BEGIN Exercise materials

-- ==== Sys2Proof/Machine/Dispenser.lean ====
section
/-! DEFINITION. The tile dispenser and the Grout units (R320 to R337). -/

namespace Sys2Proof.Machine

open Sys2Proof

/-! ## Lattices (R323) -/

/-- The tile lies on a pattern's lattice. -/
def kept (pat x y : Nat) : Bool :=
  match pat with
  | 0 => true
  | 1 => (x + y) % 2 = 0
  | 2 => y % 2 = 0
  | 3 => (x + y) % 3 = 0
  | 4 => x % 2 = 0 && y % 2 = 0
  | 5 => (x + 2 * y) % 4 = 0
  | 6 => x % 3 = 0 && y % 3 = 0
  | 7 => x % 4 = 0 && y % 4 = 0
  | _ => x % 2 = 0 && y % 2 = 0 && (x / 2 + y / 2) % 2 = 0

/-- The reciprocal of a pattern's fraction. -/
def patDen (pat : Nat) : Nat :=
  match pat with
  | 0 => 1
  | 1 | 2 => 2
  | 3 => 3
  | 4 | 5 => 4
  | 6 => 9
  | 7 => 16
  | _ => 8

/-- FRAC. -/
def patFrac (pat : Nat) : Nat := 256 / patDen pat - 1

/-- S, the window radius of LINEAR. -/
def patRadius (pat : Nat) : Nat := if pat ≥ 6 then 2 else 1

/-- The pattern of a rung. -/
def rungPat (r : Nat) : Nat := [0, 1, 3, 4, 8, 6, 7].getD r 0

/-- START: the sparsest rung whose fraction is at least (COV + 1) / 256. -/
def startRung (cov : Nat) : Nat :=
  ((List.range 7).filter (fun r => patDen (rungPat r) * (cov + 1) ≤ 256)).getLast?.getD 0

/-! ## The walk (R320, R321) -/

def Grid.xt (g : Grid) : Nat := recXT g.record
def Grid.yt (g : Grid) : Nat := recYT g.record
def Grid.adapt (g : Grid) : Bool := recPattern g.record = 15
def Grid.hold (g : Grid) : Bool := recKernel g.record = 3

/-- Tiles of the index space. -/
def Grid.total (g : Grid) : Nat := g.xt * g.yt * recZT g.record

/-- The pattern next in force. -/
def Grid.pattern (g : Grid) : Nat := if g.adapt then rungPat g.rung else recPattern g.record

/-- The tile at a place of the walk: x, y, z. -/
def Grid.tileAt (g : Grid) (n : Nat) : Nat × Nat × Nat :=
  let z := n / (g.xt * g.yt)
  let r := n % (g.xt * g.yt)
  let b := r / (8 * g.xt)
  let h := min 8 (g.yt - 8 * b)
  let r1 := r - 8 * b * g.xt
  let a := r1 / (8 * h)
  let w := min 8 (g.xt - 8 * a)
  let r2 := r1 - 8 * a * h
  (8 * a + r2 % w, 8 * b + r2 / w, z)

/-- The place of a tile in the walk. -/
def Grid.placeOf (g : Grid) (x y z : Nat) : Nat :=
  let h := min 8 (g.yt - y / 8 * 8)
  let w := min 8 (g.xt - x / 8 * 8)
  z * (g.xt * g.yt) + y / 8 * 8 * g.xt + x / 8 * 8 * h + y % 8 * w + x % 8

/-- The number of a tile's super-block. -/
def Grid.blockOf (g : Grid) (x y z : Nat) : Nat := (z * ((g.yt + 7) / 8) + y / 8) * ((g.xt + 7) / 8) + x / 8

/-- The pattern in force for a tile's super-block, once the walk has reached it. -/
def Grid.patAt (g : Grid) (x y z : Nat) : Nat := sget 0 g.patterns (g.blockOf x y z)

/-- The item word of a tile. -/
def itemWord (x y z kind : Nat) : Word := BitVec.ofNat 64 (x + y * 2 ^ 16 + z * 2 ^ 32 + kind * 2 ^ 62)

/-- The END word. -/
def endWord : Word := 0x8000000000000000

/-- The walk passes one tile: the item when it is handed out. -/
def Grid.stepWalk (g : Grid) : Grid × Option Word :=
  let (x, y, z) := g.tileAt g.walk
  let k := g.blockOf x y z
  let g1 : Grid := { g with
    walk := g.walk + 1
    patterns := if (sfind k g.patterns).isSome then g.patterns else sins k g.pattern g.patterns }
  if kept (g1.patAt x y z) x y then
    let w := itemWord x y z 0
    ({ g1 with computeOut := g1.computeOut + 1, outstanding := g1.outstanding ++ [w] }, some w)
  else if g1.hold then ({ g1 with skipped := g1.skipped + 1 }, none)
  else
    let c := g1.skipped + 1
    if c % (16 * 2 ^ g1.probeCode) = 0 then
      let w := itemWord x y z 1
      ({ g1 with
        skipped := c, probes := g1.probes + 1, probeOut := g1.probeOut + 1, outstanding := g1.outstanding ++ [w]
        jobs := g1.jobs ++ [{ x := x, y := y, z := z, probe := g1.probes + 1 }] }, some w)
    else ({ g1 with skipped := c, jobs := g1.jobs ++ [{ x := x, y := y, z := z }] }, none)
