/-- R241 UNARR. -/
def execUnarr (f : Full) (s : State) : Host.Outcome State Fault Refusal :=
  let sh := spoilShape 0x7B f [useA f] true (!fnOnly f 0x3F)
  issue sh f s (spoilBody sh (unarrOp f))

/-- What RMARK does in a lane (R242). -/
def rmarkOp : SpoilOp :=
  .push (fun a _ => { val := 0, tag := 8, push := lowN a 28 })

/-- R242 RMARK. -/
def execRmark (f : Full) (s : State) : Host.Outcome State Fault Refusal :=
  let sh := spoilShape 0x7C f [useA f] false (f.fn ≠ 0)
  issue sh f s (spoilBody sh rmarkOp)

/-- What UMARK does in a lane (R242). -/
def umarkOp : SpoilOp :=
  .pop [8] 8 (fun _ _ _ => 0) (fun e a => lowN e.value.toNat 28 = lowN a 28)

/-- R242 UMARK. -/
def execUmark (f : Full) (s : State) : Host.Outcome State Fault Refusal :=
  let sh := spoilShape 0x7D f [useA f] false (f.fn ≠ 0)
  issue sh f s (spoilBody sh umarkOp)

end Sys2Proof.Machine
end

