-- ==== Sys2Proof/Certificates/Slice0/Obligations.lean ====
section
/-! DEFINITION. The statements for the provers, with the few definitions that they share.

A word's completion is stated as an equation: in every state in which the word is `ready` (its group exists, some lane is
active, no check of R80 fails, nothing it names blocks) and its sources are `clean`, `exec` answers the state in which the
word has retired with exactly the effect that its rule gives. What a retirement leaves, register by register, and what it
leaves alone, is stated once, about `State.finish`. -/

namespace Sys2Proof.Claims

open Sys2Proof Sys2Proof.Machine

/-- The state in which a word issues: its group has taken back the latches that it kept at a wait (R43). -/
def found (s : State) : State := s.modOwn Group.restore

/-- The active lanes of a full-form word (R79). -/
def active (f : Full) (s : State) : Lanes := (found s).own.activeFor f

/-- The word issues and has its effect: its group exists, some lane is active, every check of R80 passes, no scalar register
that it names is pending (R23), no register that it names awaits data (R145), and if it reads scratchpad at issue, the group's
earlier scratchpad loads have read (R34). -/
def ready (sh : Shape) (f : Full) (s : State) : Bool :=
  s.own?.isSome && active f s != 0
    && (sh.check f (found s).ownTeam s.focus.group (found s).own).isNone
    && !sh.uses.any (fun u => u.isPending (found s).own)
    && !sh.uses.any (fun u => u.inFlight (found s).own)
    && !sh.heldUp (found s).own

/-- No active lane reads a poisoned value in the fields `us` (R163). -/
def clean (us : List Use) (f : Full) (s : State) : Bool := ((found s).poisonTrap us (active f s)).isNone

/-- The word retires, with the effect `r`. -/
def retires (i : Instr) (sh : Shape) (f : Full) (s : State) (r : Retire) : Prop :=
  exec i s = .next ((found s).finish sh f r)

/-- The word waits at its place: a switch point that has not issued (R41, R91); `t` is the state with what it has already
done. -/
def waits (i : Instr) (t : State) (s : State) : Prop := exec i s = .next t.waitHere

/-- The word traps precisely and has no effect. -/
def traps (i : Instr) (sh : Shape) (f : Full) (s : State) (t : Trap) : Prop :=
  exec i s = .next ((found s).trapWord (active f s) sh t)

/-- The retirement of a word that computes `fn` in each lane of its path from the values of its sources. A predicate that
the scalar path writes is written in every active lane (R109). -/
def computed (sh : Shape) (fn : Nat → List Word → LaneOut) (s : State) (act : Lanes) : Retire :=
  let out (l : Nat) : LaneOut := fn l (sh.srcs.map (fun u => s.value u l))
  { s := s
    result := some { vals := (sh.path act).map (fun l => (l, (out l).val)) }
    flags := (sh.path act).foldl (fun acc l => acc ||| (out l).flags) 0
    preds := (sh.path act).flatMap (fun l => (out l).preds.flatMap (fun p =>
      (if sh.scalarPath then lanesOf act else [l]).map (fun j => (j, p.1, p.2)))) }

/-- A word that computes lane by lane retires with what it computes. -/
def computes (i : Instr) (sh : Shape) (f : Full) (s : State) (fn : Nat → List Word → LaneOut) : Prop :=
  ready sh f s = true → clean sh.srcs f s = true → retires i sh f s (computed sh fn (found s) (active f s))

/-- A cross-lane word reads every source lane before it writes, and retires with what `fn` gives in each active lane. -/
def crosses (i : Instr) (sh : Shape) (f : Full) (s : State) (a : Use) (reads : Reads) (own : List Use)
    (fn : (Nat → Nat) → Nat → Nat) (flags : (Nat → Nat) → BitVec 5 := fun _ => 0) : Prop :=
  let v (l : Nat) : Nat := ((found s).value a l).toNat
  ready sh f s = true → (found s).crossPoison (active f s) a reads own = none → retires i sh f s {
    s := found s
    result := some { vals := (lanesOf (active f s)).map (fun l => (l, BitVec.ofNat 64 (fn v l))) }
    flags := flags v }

END Exercise materials

→ Work request:
Please report every line of the records above that contains the word "scratchpad".

→ Output:
that it names is pending (R23), no register that it names awaits data (R145), and if it reads scratchpad at issue, the group's
earlier scratchpad loads have read (R34). -/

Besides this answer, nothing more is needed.